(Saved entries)
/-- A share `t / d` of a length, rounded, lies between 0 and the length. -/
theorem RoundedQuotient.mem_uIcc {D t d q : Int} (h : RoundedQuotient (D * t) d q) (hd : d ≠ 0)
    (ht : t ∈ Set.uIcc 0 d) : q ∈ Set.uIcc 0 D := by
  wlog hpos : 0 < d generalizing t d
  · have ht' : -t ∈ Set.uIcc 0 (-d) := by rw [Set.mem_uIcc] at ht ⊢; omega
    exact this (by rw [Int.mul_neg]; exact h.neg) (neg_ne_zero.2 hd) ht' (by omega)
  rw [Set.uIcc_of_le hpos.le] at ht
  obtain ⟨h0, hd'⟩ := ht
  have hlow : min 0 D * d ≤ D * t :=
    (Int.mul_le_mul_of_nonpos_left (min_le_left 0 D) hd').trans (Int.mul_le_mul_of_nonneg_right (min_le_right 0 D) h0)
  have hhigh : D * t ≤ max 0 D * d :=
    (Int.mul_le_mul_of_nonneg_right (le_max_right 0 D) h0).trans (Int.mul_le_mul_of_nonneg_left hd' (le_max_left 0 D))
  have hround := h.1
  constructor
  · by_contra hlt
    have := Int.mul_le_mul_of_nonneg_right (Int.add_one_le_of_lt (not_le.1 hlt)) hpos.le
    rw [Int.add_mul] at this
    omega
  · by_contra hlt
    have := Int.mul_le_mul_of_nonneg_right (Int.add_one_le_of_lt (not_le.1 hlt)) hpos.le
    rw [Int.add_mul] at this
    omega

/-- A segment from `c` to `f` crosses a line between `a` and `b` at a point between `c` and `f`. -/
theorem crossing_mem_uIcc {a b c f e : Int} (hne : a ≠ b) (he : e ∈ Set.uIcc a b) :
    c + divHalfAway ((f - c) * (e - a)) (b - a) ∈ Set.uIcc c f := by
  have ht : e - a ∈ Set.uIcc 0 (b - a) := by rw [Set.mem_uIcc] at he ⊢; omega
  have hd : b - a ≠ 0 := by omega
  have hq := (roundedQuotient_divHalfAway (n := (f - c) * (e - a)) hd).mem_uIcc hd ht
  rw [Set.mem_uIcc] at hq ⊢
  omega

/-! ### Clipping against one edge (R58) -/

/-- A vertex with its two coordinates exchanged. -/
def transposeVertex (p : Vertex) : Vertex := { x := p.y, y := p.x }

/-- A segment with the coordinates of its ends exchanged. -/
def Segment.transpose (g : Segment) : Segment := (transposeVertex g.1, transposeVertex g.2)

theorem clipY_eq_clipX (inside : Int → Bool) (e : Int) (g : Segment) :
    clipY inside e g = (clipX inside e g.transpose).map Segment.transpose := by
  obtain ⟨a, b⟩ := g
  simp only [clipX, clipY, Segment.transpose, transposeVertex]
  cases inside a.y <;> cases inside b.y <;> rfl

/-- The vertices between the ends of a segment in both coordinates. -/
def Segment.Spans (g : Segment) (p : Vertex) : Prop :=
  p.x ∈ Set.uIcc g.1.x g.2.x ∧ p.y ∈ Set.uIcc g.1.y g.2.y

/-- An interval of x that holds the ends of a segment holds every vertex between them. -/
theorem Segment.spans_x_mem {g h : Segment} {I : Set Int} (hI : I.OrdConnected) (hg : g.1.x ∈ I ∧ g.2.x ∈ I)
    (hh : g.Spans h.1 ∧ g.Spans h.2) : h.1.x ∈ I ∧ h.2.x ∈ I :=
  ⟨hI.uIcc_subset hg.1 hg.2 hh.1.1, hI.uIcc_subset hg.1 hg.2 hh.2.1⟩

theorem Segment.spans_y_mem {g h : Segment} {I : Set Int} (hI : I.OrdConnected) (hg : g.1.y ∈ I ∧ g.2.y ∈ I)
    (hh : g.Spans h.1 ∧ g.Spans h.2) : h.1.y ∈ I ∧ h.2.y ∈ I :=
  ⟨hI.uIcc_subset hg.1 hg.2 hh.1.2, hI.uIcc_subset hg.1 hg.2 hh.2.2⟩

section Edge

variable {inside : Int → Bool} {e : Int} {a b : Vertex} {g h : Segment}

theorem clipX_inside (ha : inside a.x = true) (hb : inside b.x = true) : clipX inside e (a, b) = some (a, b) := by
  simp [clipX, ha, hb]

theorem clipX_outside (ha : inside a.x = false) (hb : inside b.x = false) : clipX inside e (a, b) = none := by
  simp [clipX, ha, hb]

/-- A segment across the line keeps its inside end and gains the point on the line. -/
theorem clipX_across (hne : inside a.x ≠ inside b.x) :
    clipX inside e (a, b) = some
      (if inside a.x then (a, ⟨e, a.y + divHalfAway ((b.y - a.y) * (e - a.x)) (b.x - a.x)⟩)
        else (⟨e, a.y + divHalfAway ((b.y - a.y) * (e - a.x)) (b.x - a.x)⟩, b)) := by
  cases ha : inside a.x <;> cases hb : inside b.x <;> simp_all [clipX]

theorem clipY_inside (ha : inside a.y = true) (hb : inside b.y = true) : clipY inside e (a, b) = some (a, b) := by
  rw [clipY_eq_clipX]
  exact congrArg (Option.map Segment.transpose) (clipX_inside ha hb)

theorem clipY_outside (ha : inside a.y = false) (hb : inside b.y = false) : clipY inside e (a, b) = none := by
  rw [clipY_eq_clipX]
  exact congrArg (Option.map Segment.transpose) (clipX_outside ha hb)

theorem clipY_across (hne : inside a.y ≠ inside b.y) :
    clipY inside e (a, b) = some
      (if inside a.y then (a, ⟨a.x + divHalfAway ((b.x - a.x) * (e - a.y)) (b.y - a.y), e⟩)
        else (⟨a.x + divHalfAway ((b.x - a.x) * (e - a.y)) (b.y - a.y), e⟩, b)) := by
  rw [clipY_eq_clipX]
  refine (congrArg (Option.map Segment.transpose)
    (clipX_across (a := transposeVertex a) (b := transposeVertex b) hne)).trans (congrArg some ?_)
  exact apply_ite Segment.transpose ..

Exercise objective:
Write every record out again exactly.

Exercise result:
/-- A share `t / d` of a length, rounded, lies between 0 and the length. -/
theorem RoundedQuotient.mem_uIcc {D t d q : Int} (h : RoundedQuotient (D * t) d q) (hd : d ≠ 0)
    (ht : t ∈ Set.uIcc 0 d) : q ∈ Set.uIcc 0 D := by
  wlog hpos : 0 < d generalizing t d
  · have ht' : -t ∈ Set.uIcc 0 (-d) := by rw [Set.mem_uIcc] at ht ⊢; omega
    exact this (by rw [Int.mul_neg]; exact h.neg) (neg_ne_zero.2 hd) ht' (by omega)
  rw [Set.uIcc_of_le hpos.le] at ht
  obtain ⟨h0, hd'⟩ := ht
  have hlow : min 0 D * d ≤ D * t :=
    (Int.mul_le_mul_of_nonpos_left (min_le_left 0 D) hd').trans (Int.mul_le_mul_of_nonneg_right (min_le_right 0 D) h0)
  have hhigh : D * t ≤ max 0 D * d :=
    (Int.mul_le_mul_of_nonneg_right (le_max_right 0 D) h0).trans (Int.mul_le_mul_of_nonneg_left hd' (le_max_left 0 D))
  have hround := h.1
  constructor
  · by_contra hlt
    have := Int.mul_le_mul_of_nonneg_right (Int.add_one_le_of_lt (not_le.1 hlt)) hpos.le
    rw [Int.add_mul] at this
    omega
  · by_contra hlt
    have := Int.mul_le_mul_of_nonneg_right (Int.add_one_le_of_lt (not_le.1 hlt)) hpos.le
    rw [Int.add_mul] at this
    omega

/-- A segment from `c` to `f` crosses a line between `a` and `b` at a point between `c` and `f`. -/
theorem crossing_mem_uIcc {a b c f e : Int} (hne : a ≠ b) (he : e ∈ Set.uIcc a b) :
    c + divHalfAway ((f - c) * (e - a)) (b - a) ∈ Set.uIcc c f := by
  have ht : e - a ∈ Set.uIcc 0 (b - a) := by rw [Set.mem_uIcc] at he ⊢; omega
  have hd : b - a ≠ 0 := by omega
  have hq := (roundedQuotient_divHalfAway (n := (f - c) * (e - a)) hd).mem_uIcc hd ht
  rw [Set.mem_uIcc] at hq ⊢
  omega

/-! ### Clipping against one edge (R58) -/

/-- A vertex with its two coordinates exchanged. -/
def transposeVertex (p : Vertex) : Vertex := { x := p.y, y := p.x }

/-- A segment with the coordinates of its ends exchanged. -/
def Segment.transpose (g : Segment) : Segment := (transposeVertex g.1, transposeVertex g.2)

theorem clipY_eq_clipX (inside : Int → Bool) (e : Int) (g : Segment) :
    clipY inside e g = (clipX inside e g.transpose).map Segment.transpose := by
  obtain ⟨a, b⟩ := g
  simp only [clipX, clipY, Segment.transpose, transposeVertex]
  cases inside a.y <;> cases inside b.y <;> rfl

/-- The vertices between the ends of a segment in both coordinates. -/
def Segment.Spans (g : Segment) (p : Vertex) : Prop :=
  p.x ∈ Set.uIcc g.1.x g.2.x ∧ p.y ∈ Set.uIcc g.1.y g.2.y

/-- An interval of x that holds the ends of a segment holds every vertex between them. -/
theorem Segment.spans_x_mem {g h : Segment} {I : Set Int} (hI : I.OrdConnected) (hg : g.1.x ∈ I ∧ g.2.x ∈ I)
    (hh : g.Spans h.1 ∧ g.Spans h.2) : h.1.x ∈ I ∧ h.2.x ∈ I :=
  ⟨hI.uIcc_subset hg.1 hg.2 hh.1.1, hI.uIcc_subset hg.1 hg.2 hh.2.1⟩

theorem Segment.spans_y_mem {g h : Segment} {I : Set Int} (hI : I.OrdConnected) (hg : g.1.y ∈ I ∧ g.2.y ∈ I)
    (hh : g.Spans h.1 ∧ g.Spans h.2) : h.1.y ∈ I ∧ h.2.y ∈ I :=
  ⟨hI.uIcc_subset hg.1 hg.2 hh.1.2, hI.uIcc_subset hg.1 hg.2 hh.2.2⟩

section Edge

variable {inside : Int → Bool} {e : Int} {a b : Vertex} {g h : Segment}

theorem clipX_inside (ha : inside a.x = true) (hb : inside b.x = true) : clipX inside e (a, b) = some (a, b) := by
  simp [clipX, ha, hb]

theorem clipX_outside (ha : inside a.x = false) (hb : inside b.x = false) : clipX inside e (a, b) = none := by
  simp [clipX, ha, hb]

/-- A segment across the line keeps its inside end and gains the point on the line. -/
theorem clipX_across (hne : inside a.x ≠ inside b.x) :
    clipX inside e (a, b) = some
      (if inside a.x then (a, ⟨e, a.y + divHalfAway ((b.y - a.y) * (e - a.x)) (b.x - a.x)⟩)
        else (⟨e, a.y + divHalfAway ((b.y - a.y) * (e - a.x)) (b.x - a.x)⟩, b)) := by
  cases ha : inside a.x <;> cases hb : inside b.x <;> simp_all [clipX]

theorem clipY_inside (ha : inside a.y = true) (hb : inside b.y = true) : clipY inside e (a, b) = some (a, b) := by
  rw [clipY_eq_clipX]
  exact congrArg (Option.map Segment.transpose) (clipX_inside ha hb)

theorem clipY_outside (ha : inside a.y = false) (hb : inside b.y = false) : clipY inside e (a, b) = none := by
  rw [clipY_eq_clipX]
  exact congrArg (Option.map Segment.transpose) (clipX_outside ha hb)

theorem clipY_across (hne : inside a.y ≠ inside b.y) :
    clipY inside e (a, b) = some
      (if inside a.y then (a, ⟨a.x + divHalfAway ((b.x - a.x) * (e - a.y)) (b.y - a.y), e⟩)
        else (⟨a.x + divHalfAway ((b.x - a.x) * (e - a.y)) (b.y - a.y), e⟩, b)) := by
  rw [clipY_eq_clipX]
  refine (congrArg (Option.map Segment.transpose)
    (clipX_across (a := transposeVertex a) (b := transposeVertex b) hne)).trans (congrArg some ?_)
  exact apply_ite Segment.transpose ..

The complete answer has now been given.